### [DESCRIPTION OF THE TASK]
Find all lines in the listing that include the word "idle", then copy them.

### [INFORMATION SUPPLIED]
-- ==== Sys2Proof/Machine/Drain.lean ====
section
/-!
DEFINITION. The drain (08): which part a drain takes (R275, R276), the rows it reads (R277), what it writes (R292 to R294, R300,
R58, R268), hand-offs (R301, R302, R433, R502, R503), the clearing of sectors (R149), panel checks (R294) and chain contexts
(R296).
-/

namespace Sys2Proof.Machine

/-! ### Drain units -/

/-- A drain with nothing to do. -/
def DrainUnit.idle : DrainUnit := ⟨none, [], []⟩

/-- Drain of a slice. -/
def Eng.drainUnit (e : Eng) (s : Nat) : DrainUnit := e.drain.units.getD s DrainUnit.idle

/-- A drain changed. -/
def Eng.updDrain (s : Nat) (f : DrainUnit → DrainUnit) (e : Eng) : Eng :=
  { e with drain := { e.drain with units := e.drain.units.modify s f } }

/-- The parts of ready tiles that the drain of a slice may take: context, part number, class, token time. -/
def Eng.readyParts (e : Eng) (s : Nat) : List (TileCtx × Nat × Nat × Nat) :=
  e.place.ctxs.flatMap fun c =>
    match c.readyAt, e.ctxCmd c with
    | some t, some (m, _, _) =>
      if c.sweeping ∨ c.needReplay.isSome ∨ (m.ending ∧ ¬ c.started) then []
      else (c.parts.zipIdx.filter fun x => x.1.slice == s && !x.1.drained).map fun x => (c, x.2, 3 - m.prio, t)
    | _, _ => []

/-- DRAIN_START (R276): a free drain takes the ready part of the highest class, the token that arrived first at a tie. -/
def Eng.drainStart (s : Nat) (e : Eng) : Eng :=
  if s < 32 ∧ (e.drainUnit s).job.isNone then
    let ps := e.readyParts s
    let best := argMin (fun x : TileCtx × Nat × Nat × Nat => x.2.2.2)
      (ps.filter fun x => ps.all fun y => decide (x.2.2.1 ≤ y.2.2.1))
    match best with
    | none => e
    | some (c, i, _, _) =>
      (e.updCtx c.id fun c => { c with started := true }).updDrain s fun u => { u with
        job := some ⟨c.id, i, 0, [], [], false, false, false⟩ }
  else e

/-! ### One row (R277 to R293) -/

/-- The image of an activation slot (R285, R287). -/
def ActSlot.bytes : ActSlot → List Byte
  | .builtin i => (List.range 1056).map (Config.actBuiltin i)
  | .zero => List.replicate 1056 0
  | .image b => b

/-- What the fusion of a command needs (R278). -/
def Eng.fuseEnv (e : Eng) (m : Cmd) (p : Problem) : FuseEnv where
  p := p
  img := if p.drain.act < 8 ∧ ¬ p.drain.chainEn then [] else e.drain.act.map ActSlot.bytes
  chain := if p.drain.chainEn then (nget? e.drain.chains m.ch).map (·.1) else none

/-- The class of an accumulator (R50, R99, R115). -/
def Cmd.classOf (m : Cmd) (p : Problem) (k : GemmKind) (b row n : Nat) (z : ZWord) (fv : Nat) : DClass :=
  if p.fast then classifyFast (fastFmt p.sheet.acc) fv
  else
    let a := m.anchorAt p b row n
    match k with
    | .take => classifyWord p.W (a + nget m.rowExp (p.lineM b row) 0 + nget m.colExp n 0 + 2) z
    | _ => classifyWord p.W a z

### [ANSWER FOR THE TASK]
def DrainUnit.idle : DrainUnit := ⟨none, [], []⟩
def Eng.drainUnit (e : Eng) (s : Nat) : DrainUnit := e.drain.units.getD s DrainUnit.idle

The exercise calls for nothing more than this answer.